King: You write the book in individual poems. Why not just write a continuous narrative, a long narrative poem?
Cooperman: On one level I view my narrative collections as one long narrative poem, just broken up into various, shall we say, chapters, or high points of action. Sometimes I like to advance the action and change the point of view from poem to poem, as I did in A Killing Fever, where the pivotal shoot-out is told from the point of view of the tracker, the human vermin he’s tracking, the reporter who’s supposed to write about it, and the coward who set the plot in motion.
But in a Tiny Ship Upon the Sea, I wanted to get away from the multiple points of view, to tell the story clean from one character’s perspective, but I felt the titles also gave the reader a bit of needed information, and help to break up the eye and give the mind a rest from one long, continuous narrative.

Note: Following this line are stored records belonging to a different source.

-- ==== Sys2Proof/Laws/State.lean ====
section
/-! SUPPORT. What each named update leaves of each field of the state: one lemma per field per update, by definition. -/

namespace Sys2Proof.Machine

variable (s : State)

/-! ### `wr` -/

@[simp] theorem State.wr_variant (o : Obj) (i v : Nat) : (s.wr o i v).variant = s.variant := rfl
@[simp] theorem State.wr_pending (o : Obj) (i v : Nat) : (s.wr o i v).pending = s.pending := rfl
@[simp] theorem State.wr_out (o : Obj) (i v : Nat) : (s.wr o i v).out = s.out := rfl
@[simp] theorem State.wr_freeCtr (o : Obj) (i v : Nat) : (s.wr o i v).freeCtr = s.freeCtr := rfl
@[simp] theorem State.wr_gate (o : Obj) (i v : Nat) : (s.wr o i v).gate = s.gate := rfl
@[simp] theorem State.wr_gateRun (o : Obj) (i v : Nat) : (s.wr o i v).gateRun = s.gateRun := rfl
@[simp] theorem State.wr_lens (o : Obj) (i v : Nat) : (s.wr o i v).lens = s.lens := rfl
@[simp] theorem State.wr_mem (o : Obj) (i v : Nat) : (s.wr o i v).mem = s.mem := rfl
@[simp] theorem State.wr_poison (o : Obj) (i v : Nat) : (s.wr o i v).poison = s.poison := rfl
@[simp] theorem State.wr_reqs (o : Obj) (i v : Nat) : (s.wr o i v).reqs = s.reqs := rfl
@[simp] theorem State.wr_nextReq (o : Obj) (i v : Nat) : (s.wr o i v).nextReq = s.nextReq := rfl
@[simp] theorem State.wr_nextOrder (o : Obj) (i v : Nat) : (s.wr o i v).nextOrder = s.nextOrder := rfl
@[simp] theorem State.wr_parts (o : Obj) (i v : Nat) : (s.wr o i v).parts = s.parts := rfl
@[simp] theorem State.wr_rebinds (o : Obj) (i v : Nat) : (s.wr o i v).rebinds = s.rebinds := rfl
@[simp] theorem State.wr_events (o : Obj) (i v : Nat) : (s.wr o i v).events = s.events := rfl
@[simp] theorem State.wr_eventSeq (o : Obj) (i v : Nat) : (s.wr o i v).eventSeq = s.eventSeq := rfl
@[simp] theorem State.wr_flog (o : Obj) (i v : Nat) : (s.wr o i v).flog = s.flog := rfl
@[simp] theorem State.wr_flogWait (o : Obj) (i v : Nat) : (s.wr o i v).flogWait = s.flogWait := rfl
@[simp] theorem State.wr_ports (o : Obj) (i v : Nat) : (s.wr o i v).ports = s.ports := rfl
@[simp] theorem State.wr_sites (o : Obj) (i v : Nat) : (s.wr o i v).sites = s.sites := rfl
@[simp] theorem State.wr_fns (o : Obj) (i v : Nat) : (s.wr o i v).fns = s.fns := rfl
@[simp] theorem State.wr_teDone (o : Obj) (i v : Nat) : (s.wr o i v).teDone = s.teDone := rfl
@[simp] theorem State.wr_teCtx (o : Obj) (i v : Nat) : (s.wr o i v).teCtx = s.teCtx := rfl
@[simp] theorem State.wr_retiring (o : Obj) (i v : Nat) : (s.wr o i v).retiring = s.retiring := rfl
@[simp] theorem State.wr_walks (o : Obj) (i v : Nat) : (s.wr o i v).walks = s.walks := rfl
@[simp] theorem State.wr_adopting (o : Obj) (i v : Nat) : (s.wr o i v).adopting = s.adopting := rfl
@[simp] theorem State.wr_lift (o : Obj) (i v : Nat) : (s.wr o i v).lift = s.lift := rfl
@[simp] theorem State.wr_rising (o : Obj) (i v : Nat) : (s.wr o i v).rising = s.rising := rfl
@[simp] theorem State.wr_liftFirst (o : Obj) (i v : Nat) : (s.wr o i v).liftFirst = s.liftFirst := rfl
@[simp] theorem State.wr_budget (o : Obj) (i v : Nat) : (s.wr o i v).budget = s.budget := rfl
@[simp] theorem State.wr_capEv (o : Obj) (i v : Nat) : (s.wr o i v).capEv = s.capEv := rfl
@[simp] theorem State.wr_liftWaited (o : Obj) (i v : Nat) : (s.wr o i v).liftWaited = s.liftWaited := rfl
@[simp] theorem State.wr_clkPend (o : Obj) (i v : Nat) : (s.wr o i v).clkPend = s.clkPend := rfl
@[simp] theorem State.wr_lapA (o : Obj) (i v : Nat) : (s.wr o i v).lapA = s.lapA := rfl
@[simp] theorem State.wr_lapS (o : Obj) (i v : Nat) : (s.wr o i v).lapS = s.lapS := rfl
@[simp] theorem State.wr_lapOp (o : Obj) (i v : Nat) : (s.wr o i v).lapOp = s.lapOp := rfl
@[simp] theorem State.wr_lapCause (o : Obj) (i v : Nat) : (s.wr o i v).lapCause = s.lapCause := rfl
@[simp] theorem State.wr_demoted (o : Obj) (i v : Nat) : (s.wr o i v).demoted = s.demoted := rfl
@[simp] theorem State.wr_lapLoad (o : Obj) (i v : Nat) : (s.wr o i v).lapLoad = s.lapLoad := rfl
@[simp] theorem State.wr_clks (o : Obj) (i v : Nat) : (s.wr o i v).clks = s.clks := rfl
@[simp] theorem State.wr_clkReq (o : Obj) (i v : Nat) : (s.wr o i v).clkReq = s.clkReq := rfl
@[simp] theorem State.wr_pcs (o : Obj) (i v : Nat) : (s.wr o i v).pcs = s.pcs := rfl
@[simp] theorem State.wr_chans (o : Obj) (i v : Nat) : (s.wr o i v).chans = s.chans := rfl
@[simp] theorem State.wr_rfm (o : Obj) (i v : Nat) : (s.wr o i v).rfm = s.rfm := rfl
@[simp] theorem State.wr_buckets (o : Obj) (i v : Nat) : (s.wr o i v).buckets = s.buckets := rfl
@[simp] theorem State.wr_served (o : Obj) (i v : Nat) : (s.wr o i v).served = s.served := rfl
@[simp] theorem State.wr_missEv (o : Obj) (i v : Nat) : (s.wr o i v).missEv = s.missEv := rfl
@[simp] theorem State.wr_linkQ (o : Obj) (i v : Nat) : (s.wr o i v).linkQ = s.linkQ := rfl
@[simp] theorem State.wr_slices (o : Obj) (i v : Nat) : (s.wr o i v).slices = s.slices := rfl
@[simp] theorem State.wr_launches (o : Obj) (i v : Nat) : (s.wr o i v).launches = s.launches := rfl
@[simp] theorem State.wr_forwards (o : Obj) (i v : Nat) : (s.wr o i v).forwards = s.forwards := rfl
@[simp] theorem State.wr_farLaunches (o : Obj) (i v : Nat) : (s.wr o i v).farLaunches = s.farLaunches := rfl
@[simp] theorem State.wr_gsv (o : Obj) (i v : Nat) : (s.wr o i v).gsv = s.gsv := rfl
@[simp] theorem State.wr_rings (o : Obj) (i v : Nat) : (s.wr o i v).rings = s.rings := rfl
@[simp] theorem State.wr_sweeps (o : Obj) (i v : Nat) : (s.wr o i v).sweeps = s.sweeps := rfl
@[simp] theorem State.wr_flows (o : Obj) (i v : Nat) : (s.wr o i v).flows = s.flows := rfl
@[simp] theorem State.wr_force (o : Obj) (i v : Nat) : (s.wr o i v).force = s.force := rfl
@[simp] theorem State.wr_inj (o : Obj) (i v : Nat) : (s.wr o i v).inj = s.inj := rfl
@[simp] theorem State.wr_fsq (o : Obj) (i v : Nat) : (s.wr o i v).fsq = s.fsq := rfl
@[simp] theorem State.wr_landing (o : Obj) (i v : Nat) : (s.wr o i v).landing = s.landing := rfl
@[simp] theorem State.wr_flying (o : Obj) (i v : Nat) : (s.wr o i v).flying = s.flying := rfl
@[simp] theorem State.wr_seamq (o : Obj) (i v : Nat) : (s.wr o i v).seamq = s.seamq := rfl
@[simp] theorem State.wr_routeFails (o : Obj) (i v : Nat) : (s.wr o i v).routeFails = s.routeFails := rfl
@[simp] theorem State.wr_lnks (o : Obj) (i v : Nat) : (s.wr o i v).lnks = s.lnks := rfl
@[simp] theorem State.wr_routeHold (o : Obj) (i v : Nat) : (s.wr o i v).routeHold = s.routeHold := rfl
@[simp] theorem State.wr_snapLink (o : Obj) (i v : Nat) : (s.wr o i v).snapLink = s.snapLink := rfl
@[simp] theorem State.wr_linkTab (o : Obj) (i v : Nat) : (s.wr o i v).linkTab = s.linkTab := rfl
@[simp] theorem State.wr_quarantine (o : Obj) (i v : Nat) : (s.wr o i v).quarantine = s.quarantine := rfl
@[simp] theorem State.wr_odRun (o : Obj) (i v : Nat) : (s.wr o i v).odRun = s.odRun := rfl
@[simp] theorem State.wr_odWait (o : Obj) (i v : Nat) : (s.wr o i v).odWait = s.odWait := rfl
@[simp] theorem State.wr_backlog (o : Obj) (i v : Nat) : (s.wr o i v).backlog = s.backlog := rfl
@[simp] theorem State.wr_staged (o : Obj) (i v : Nat) : (s.wr o i v).staged = s.staged := rfl
@[simp] theorem State.wr_philKept (o : Obj) (i v : Nat) : (s.wr o i v).philKept = s.philKept := rfl
@[simp] theorem State.wr_mram (o : Obj) (i v : Nat) : (s.wr o i v).mram = s.mram := rfl
@[simp] theorem State.wr_boot (o : Obj) (i v : Nat) : (s.wr o i v).boot = s.boot := rfl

I realize I could have accomplished that with section breaks, but this way, the reader really is given a clue and a cue about what is to follow. Also, on a more venal level, if I have titles and if the poems are verifiably separate poems, that’s easier to get them published in literary journals than jus 70 pages of poetry.
King: What do you consider you “poetic line”?
Cooperman: Oy, my poetic line? A freaking mess. I have written lots of formal poems that adhere to the dictates of meter and rhyme but in these narrative poems I follow the free verse practice of, for the most part, having one syntactical unit per line. I’ll break that practice up at times with some enjambment and always try to end the line with a word of some significance. And I’m fond of both alliteration and assonance, especially the latter, the influence of Keats, if I’m going to be swell-headed about it.
King: What’s your process of writing these?
Cooperman: Several books just poured out of me like spring run-off, most egregiously, the second section of In the Colorado Gold Fever Mountains called “A Coffin and a Carved Stone.” I was riding my exercise bike one morning and the initial image, “A Bible of Blood” just popped into my head. I knew I had to use that in a poem, which became a book of poems that took me maybe three weeks to finish, maybe less.
What I’ll often do is the writerly equivalent of what Monet did when he’d have a whole bunch of canvases in front of him to catch a cathedral or seascape in a certain light, and when the light shifted he’d pull out another canvas and work on that, until the light shifted again. One poem can lead me to an idea for another and that one to another, and so on. So I’d jot down titles for each and a line or two to get the poem going, then go back to the original one. I’ve done this a lot with several collections.
King: I imagine you’re working on something right now?
Cooperman: Right now, I’m about three or four poems away from having a first, workable, draft of a collection inspired by the American folksong, “The Lily of the West.” Also I’m a little ways into, without giving too much away, a sequel to Tiny Ship upon the Sea. And I’ve got several poems towards one last saga involving my hyper-violent Old West alter ego, John Sprockett, this one a modern-ish retelling of the last episodes in the life of Roderigo Lopez, the crypto Jew who was Queen Elizabeth I’s personal physician and who was convicted of trying to poison her for the King of Spain, and executed in an unbelievably horrific manner. I’d also like to crank out a third half-auto-biographical, half-bullshit collection of poems about growing up Jewish in Brooklyn, like my latest, The Words We Used.